-- ==== Sys2Proof/Machine/Sec.lean ====
section
/-! DEFINITION. Security, the flash-programming service, debug and power states (R491 to R516). Paths: 1 SMBus, 2 Follux,
3 test port. -/

namespace Sys2Proof.Machine

open Sys2Proof

/-! ### The debug level (R500) -/

/-- The level falls to Closed: its path gives it up and the trace rings are cleared (R504). Log entry 81, DEDUCED. -/
def dbgClose (s : State) : State :=
  let s := (List.range 16).foldl (fun s b => s.modBay b (fun x => { x with trace := [], traceStopped := false })) s
  { s with dbg := { s.dbg with level := 0, path := 0 } }

/-- Does a path hold a level of at least `lvl`? -/
def holdsLevel (s : State) (path lvl : Nat) : Bool := decide (lvl ≤ s.dbg.level) && s.dbg.path == path

/-! ### SEC_CMD (R498, R499, R510 to R512) -/

/-- Service ends: Sealed, and an Intrude level falls to Closed (Table 16-2). -/
def endService (s : State) : State :=
  let s := { s with sec := { s.sec with st := 1 } }
  if s.dbg.level = 2 then dbgClose s else s

/-- A write of SEC_CMD: refused with 0x08 while a command runs; a code outside Table 16-11 is ignored. Log entry 79, DEDUCED. -/
def secStart (s : State) (code path : Nat) : State :=
  if code = 0 ∨ 6 < code then s
  else if s.sec.run.isSome then { s with sec := { s.sec with result := 8 } }
  else { s with sec := { s.sec with run := some (code, path) } }

/-- SEC_ARGADDR. -/
def argAddr (s : State) : Nat := s.reg64 Reg.SEC_ARGADDR_LO Reg.SEC_ARGADDR_HI

/-- The result of a token, and whether the nonce is used up (R498). Log entry 79, DEDUCED. Log entry 80, DEDUCED. -/
def tokenResult (s : State) (t : List Byte) : Nat × Bool :=
  let lvl := field t 32 1
  let dur := field t 36 4
  let n := field t 64 2
  if field t 0 4 ≠ 0x4F4B5354 ∨ field t 4 2 ≠ 1 ∨ field t 6 2 ≠ 7160 then (7, false)
  else if (t.drop 8).take 16 ≠ s.sec.devid then (2, false)
  else if !s.sec.nonceOk || field t 24 8 != s.sec.nonce then (3, false)
  else if lvl = 0 ∨ 2 < lvl ∨ dur = 0 ∨ 86400 < dur ∨ n = 0 ∨ 1534 < n then (7, true)
  else if Config.falconVerify s.sec.imgKey (Config.shake256 (t.take 64) 64) ((t.drop 66).take n) then (0, true)
  else (1, true)

/-- A token is loaded. Log entry 79, DEDUCED. -/
def loadToken (s : State) (path : Nat) (t : List Byte) : State :=
  let (r, used) := tokenResult s t
  let s := { s with sec := { s.sec with run := none, result := r, nonceOk := s.sec.nonceOk && !used, token := [] } }
  if r ≠ 0 then s
  else { s with sec := { s.sec with st := 2, sessPath := path, sessLevel := field t 32 1, sessEnd := s.devTime + field t 36 4 * 10 ^ 9 } }

/-- Bytes 0 to 255 of an attestation report (Table 16-4). -/
def reportHead (s : State) (challenge : List Byte) : List Byte :=
  leBytes 4 0x4F4B4154 ++ leBytes 2 1 ++ leBytes 2 7160 ++ s.sec.devid ++ challenge ++ leBytes 8 s.devTime ++ s.sec.imgHash
    ++ leBytes 4 s.boot.ver ++ leBytes 4 s.boot.minver ++ leBytes 4 s.sec.floor ++ (s.boot.fw.map (leBytes 4)).flatten
    ++ leBytes 1 s.sec.st ++ leBytes 1 s.dbg.level ++ leBytes 1 s.pwr.st
    ++ leBytes 1 (b2n (s.boot.slot != s.boot.active) + 2 * b2n s.sec.updated + 4 * b2n s.sec.intruded) ++ List.replicate 100 0

/-- The report, signed with the attestation key, zeros after the signature. -/
def report (s : State) (seed challenge : List Byte) : List Byte :=
  let h := reportHead s challenge
  let sig := (Config.falconSign (attestSeed seed) (Config.shake256 h 64)).take 1534
  h ++ leBytes 2 sig.length ++ sig ++ List.replicate (1534 - sig.length) 0

/-- A command ends with a result. -/
def secEnd (s : State) (r : Nat) : State := { s with sec := { s.sec with run := none, result := r } }

/-- Who reads and writes at SEC_ARGADDR for a command. -/
def secWho : Who := .ctl .service

/-- A command goes on with what lies at SEC_ARGADDR once it has been read; an access that fails ends it with result 0x07. -/
def secRead (s : State) (n : Nat) (k : List Byte → State → State) : State :=
  match runMc (sysRead secWho (argAddr s) n) s with
  | (.ok bs, s) => k bs (dropNeeds s secWho)
  | (.error (.need ns), _) => postNeeds s ns
  | (.error .wait, _) => s
  | (.error _, s) => secEnd (dropNeeds s secWho) 7

/-- A command writes at SEC_ARGADDR, and ends when the write has; outside the memory map it ends with result 0x07. -/
def secWrite (s : State) (bs : List Byte) : State :=
  if (linesIn (localPa (argAddr s)) bs.length).any (outOfMap s) then secEnd (sysPost s secWho (argAddr s) bs) 7
  else sysPost s secWho (argAddr s) bs (.fetch secWho)

/-- The writes of the running command. -/
def secWrites (s : State) : List Access := s.accs.filter (fun a => a.purpose == .fetch secWho && a.op == .write)

/-- SEC_COMMAND_COMPLETE: the running command has its effect and its result. Log entry 79, DEDUCED. Log entry 80, DEDUCED. -/
def secDone (s : State) : State :=
  match s.sec.run with
  | none => s
  | some (c, path) =>
    if !(secWrites s).isEmpty then
      if (secWrites s).all (fun a => a.stage == .got) then
        secEnd (dropNeeds s secWho) (if (secWrites s).any (fun a => a.flt.isSome) then 7 else 0)
      else s
    else if c = 1 then
      let (bs, s) := s.freeBytes 8
      { secEnd s 0 with sec := { (secEnd s 0).sec with nonce := leNat bs, nonceOk := true } }
    else if c = 2 then
      if s.sec.st = 0 then secEnd s 6
      else if s.sec.noid then secEnd s 5
      else if s.sec.token.length = 1600 then loadToken s path s.sec.token
      else secRead s 1600 (fun t s => loadToken s path t)
    else if c = 3 then (if s.sec.st = 2 then secEnd (endService s) 0 else secEnd s 6)
    else if c = 4 then
      match s.sec.seed with
      | none => secEnd s (if s.sec.st = 0 then 6 else 5)
      | some seed =>
        if s.sec.st = 0 then secEnd s 6
        else secRead s 32 (fun ch s => secWrite s (report s seed ch))
    else if c = 5 then
      if s.sec.st = 0 then secEnd s 6 else secWrite s (flashAt s 0x13000 0x1000)
    else
      if s.sec.st ≠ 0 then secEnd s 6
      else
        let helper := (Config.pufEnrol s.nonce).take 0x2000
        let s := flashPut { s with nonce := s.nonce + 1 } 0x10000 helper
        let devid := match Config.pufSeed (flashAt s 0x10000 0x2000) with | some seed => devidOf seed | none => s.sec.devid
        { secEnd s 0 with sec := { (secEnd s 0).sec with devid } }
::::::
[Work order]:
When a line contains the string "code", copy it from the records.

[Exercise output]:
/-- A write of SEC_CMD: refused with 0x08 while a command runs; a code outside Table 16-11 is ignored. Log entry 79, DEDUCED. -/
def secStart (s : State) (code path : Nat) : State :=
  if code = 0 ∨ 6 < code then s
  else { s with sec := { s.sec with run := some (code, path) } }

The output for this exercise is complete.